The paper provides the first detailed experimental and theoretical analysis of La3Ni2O7's electronic structure, highlighting correlation effects and pseudogap phenomena relevant to its superconductivity.

Findings

Strong electron correlation pushes a flat band below Fermi level

d_(x^2-y^2) band exhibits pseudogap-like behavior

Experimental results agree with ab-initio calculations after orbital-dependent renormalization

Abstract

High-temperature superconductivity (HTSC) remains one of the most challenging and fascinating mysteries in condensed matter physics.

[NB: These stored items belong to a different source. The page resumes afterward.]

-- ==== Sys2Proof/Tests/Slice0.lean ====
section
/-! SUPPORT. The model's own tests: words of the spec decoded, the two static checks, the vectors of 95_test_vectors.md one
step at a time (the name of a test ends in its vector's), and for each statement of Obligations.lean with hypotheses a
concrete case that meets them (`witness_…`). -/

namespace Sys2Proof.Tests

open Sys2Proof Sys2Proof.Machine

/-- The next state of an outcome. -/
def nextOf : Result → Option State
  | .next s => some s
  | .fault _ => none
  | .refused _ => none

/-- The state of the spec's vectors (the parameters of 95_test_vectors.md) with this receiver and this transmitter. -/
def block (r : Rx) (t : Tx) : State := { State.reset with rx := r, tx := t }

/-- The power-on receiver with these queues and this selector. -/
def queues (q0 q1 : List Byte) (sel : Channel) : Rx := { Rx.powerOn with q := ⟨q0, q1⟩, sel := sel }

/-- An idle transmitter with these buffers and this period. -/
def loaded (b0 b1 : List Byte) (p : Arg) : Tx := { Tx.powerOn with buf := ⟨b0, b1⟩, period := p }

/-- A running transmitter at bit i of sample 0 of two one-byte buffers (0xB2 and 0x5A), PERIOD = 1, in a phase with a number
of ticks left; its outputs as 40_transmitter.md R90 leaves them. -/
def running (i : BitVec 3) (ph : Phase) (tmr : Nat) : Tx :=
  { loaded [0xB2] [0x5A] 1 with
    run := true, oe := true, i := i, ph := ph, tmr := tmr
    dout := ⟨(0xB2#8).getLsbD i.toNat, (0x5A#8).getLsbD i.toNat⟩, strobeOut := decide (ph = .pulse) }

/-- The one response of a step from a state without any. -/
def response (st : Status) (v : Word) (d : List Byte) : List Response := [⟨st, v, d⟩]

/-! ### Decoding: the bits written out from 30_encoding.md R58, R61 and R65 (OP M Z ARG; EVT Z CH V) -/

theorem test_decode_read : decodeCommand true 0b0001_0_00000000000_0000000000000010#32 = .ok (.read 2) := rfl
theorem test_decode_readNb : decodeCommand true 0b0001_1_00000000000_0000000000000100#32 = .ok (.readNb 4) := rfl
theorem test_decode_select : decodeCommand true 0b0010_0_00000000000_0000000000000001#32 = .ok (.select 1) := rfl
theorem test_decode_query : decodeCommand true 0b0011_0_00000000000_0000000000000000#32 = .ok .query := rfl
theorem test_decode_getCount : decodeCommand true 0b0100_0_00000000000_0000000000000001#32 = .ok (.getCount 1) := rfl
theorem test_decode_getEdges : decodeCommand true 0b0101_0_00000000000_0000000000000000#32 = .ok .getEdges := rfl
theorem test_decode_getDrops : decodeCommand true 0b0110_0_00000000000_0000000000000010#32 = .ok (.getDrops 2) := rfl
theorem test_decode_txLoadP : decodeCommand true 0b1000_0_00000000000_0000000010110010#32 = .ok (.txLoadP 0xB2) := rfl
theorem test_decode_txLoadS : decodeCommand true 0b1001_0_00000000000_0000000001011010#32 = .ok (.txLoadS 0x5A) := rfl
theorem test_decode_txPeriod : decodeCommand true 0b1010_0_00000000000_1111111111111111#32 = .ok (.txPeriod 65535) := rfl
theorem test_decode_txStart : decodeCommand true 0b1011_0_00000000000_0000000000000000#32 = .ok .txStart := rfl
theorem test_decode_txStop : decodeCommand true 0b1100_0_00000000000_0000000000000000#32 = .ok .txStop := rfl
theorem test_decode_txQuery : decodeCommand true 0b1110_0_00000000000_0000000000000011#32 = .ok (.txQuery 3) := rfl
theorem test_decode_setDin : decodeEvent 0b0001_00_1_0#8 = .ok (.setDin .secondary false) := rfl
theorem test_decode_setDin_one : decodeEvent 0b0001_00_0_1#8 = .ok (.setDin .primary true) := rfl
theorem test_decode_setStrobe : decodeEvent 0b0010_00_0_1#8 = .ok (.setStrobe true) := rfl
theorem test_decode_cancel : decodeEvent 0b0011_00_0_0#8 = .ok .cancel := rfl
theorem test_decode_reset : decodeEvent 0b0100_00_0_0#8 = .ok .reset := rfl
theorem test_decode_tick : decodeEvent 0b0101_00_0_0#8 = .ok .tick := rfl

theorem test_tableWord_command : decodeTableWord 32 0xE0000003 = some (.txQuery 3) := rfl
theorem test_tableWord_event : decodeTableWord 8 0x13 = some (.setDin .secondary true) := rfl

/-- D-1 to D-9: each rejection by its name. -/
theorem test_decode_rejects_D :
    decodeCommand true 0x00000000#32 = .error .reservedOpcode ∧ decodeCommand true 0xF0000000#32 = .error .reservedOpcode ∧
    decodeCommand true 0x30010000#32 = .error .reservedZ ∧ decodeCommand true 0x28000001#32 = .error .modeBit ∧
    decodeCommand true 0xC0000001#32 = .error .unusedArg ∧ decodeCommand true 0x80000100#32 = .error .argHigh ∧
    decodeCommand false 0x800000B2#32 = .error .noTransmitter ∧ decodeCommand true 0x08000000#32 = .error .reservedOpcode ∧
    decodeCommand false 0x1800FFFF#32 = .ok (.readNb 65535) :=
  ⟨rfl, rfl, rfl, rfl, rfl, rfl, rfl, rfl, rfl⟩

/-- E-14: reserved event words. -/
theorem test_decode_reserved_events_E14 :
    ∀ w ∈ [0x14#8, 0x22#8, 0x31#8, 0x41#8, 0x51#8, 0x60#8, 0xFF#8],
      nextOf (step (State.reset.withFetchWord 8 w.toNat)) = none := by decide

/-! ### The static checks, each with ill-formed terms that it refuses -/

theorem test_wellFormed_txLoadP : (Instr.txLoadP 0).wellFormed false = false := rfl
theorem test_wellFormed_txLoadS : (Instr.txLoadS 0).wellFormed false = false := rfl
theorem test_wellFormed_txPeriod : (Instr.txPeriod 1).wellFormed false = false := rfl
theorem test_wellFormed_txStart : Instr.txStart.wellFormed false = false := rfl
theorem test_wellFormed_txStop : Instr.txStop.wellFormed false = false := rfl
theorem test_wellFormed_txQuery : (Instr.txQuery 0).wellFormed false = false := rfl
theorem test_wellFormed_tick : Instr.tick.wellFormed false = true := rfl

theorem test_line_operands : ∀ l ∈ [Line.read 65536, .readNb 65536, .select 65536, .getCount 65536, .getDrops 65536,
    .txLoadP 256, .txLoadS 256, .txPeriod 65536, .txQuery 65536, .setDin 2 0, .setDin 0 2, .setStrobe 2, .edge 2 0,
    .edge 0 2, .sendByte 256 0, .sendByte 0 256, .sendByteMsb 256 0, .sendByteMsb 0 256],
    l.wellFormed = false ∧ assembleLine l = none := by decide
theorem test_line_boundaries : ∀ l ∈ [Line.read 65535, .select 65535, .txLoadP 255, .setDin 1 1, .setStrobe 1, .edge 1 1,
    .sendByte 255 255], l.wellFormed = true := by decide

/-! ### The assembler -/

/-- The two words that 30_encoding.md R76 writes out, with a comment and the two other number bases. -/
theorem test_assemble_R76 :
    assembleText ["READ.NB 4 ; four", "SELECT 1", "", "SELECT S", "TX_LOAD_P 0xB2", "SET_DIN 1, 0b1"] =
      some [.command 0x18000004, .command 0x20000001, .command 0x20000001, .command 0x800000B2, .event 0x13] := by decide

theorem test_assemble_rejects : assembleText ["TX_LOAD_P 256"] = none ∧ assembleText ["READ"] = none ∧
    assembleText ["HALT"] = none := by decide

/-- The words of `SENDBYTE.MSB 0xB2, 0x00` (W6): the first two edges and the last. -/
theorem test_sendByteMsb_W6 : (assembleLine (.sendByteMsb 0xB2 0x00)).map (fun xs => (xs.length, xs.take 8, xs.drop 28)) =
    some (32, [.event 0x11, .event 0x12, .event 0x20, .event 0x21, .event 0x10, .event 0x12, .event 0x20, .event 0x21],
      [.event 0x10, .event 0x12, .event 0x20, .event 0x21]) := by decide

/-! ### Line events -/

theorem test_setDin_E1 : (nextOf (exec (.setDin .primary true) State.reset)).map (fun s => (s.rx.din, s.rx.edgeCnt)) =
    some (⟨true, false⟩, 0) := by decide

/-- E-13. -/
theorem test_setDin_E13 : exec (.setDin .primary true) (State.powerOn { Config.bench with loopback := true }) =
    .refused .lineDrivenByLoopback := rfl

/-- E-6, the example of 41_edge_decoder.md R102. -/
theorem test_setStrobe_E6 : (nextOf (exec (.setStrobe true)
    (block { Rx.powerOn with pos := ⟨7, 7⟩, acc := ⟨0x32, 0x4D⟩, din := ⟨true, false⟩ } Tx.powerOn))).map
      (fun s => (s.rx.q, s.rx.acc, s.rx.pos, s.rx.edgeCnt)) = some (⟨[0xB2], [0x4D]⟩, ⟨0, 0⟩, ⟨0, 0⟩, 1) := by decide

Recently, superconductivity with transition temperature exceeding liquid-nitrogen temperature is discovered in La3Ni2O7 at high pressure, which provides a new platform to explore the unconventional HTSC. In this work, using high-resolution angle-resolved photoemission spectroscopy and ab-initio calculation, we systematically investigate the electronic structures of La3Ni2O7 at ambient pressure. Our experiments are in nice agreement with ab-initio calculations after considering an orbital-dependent band renormalization effect. The strong electron correlation effect pushes a flat band of d_(z^2 ) orbital component below the Fermi level (EF), which is predicted to locate right at EF under high pressure. Moreover, the d_(x^2-y^2 ) band shows a pseudogap-like behavior with suppressed spectral weight and diminished quasiparticle peak near EF. Our findings provide important insights into the electronic structure of La3Ni2O7, which will shed light on the understanding of the unconventional superconductivity in nickelates.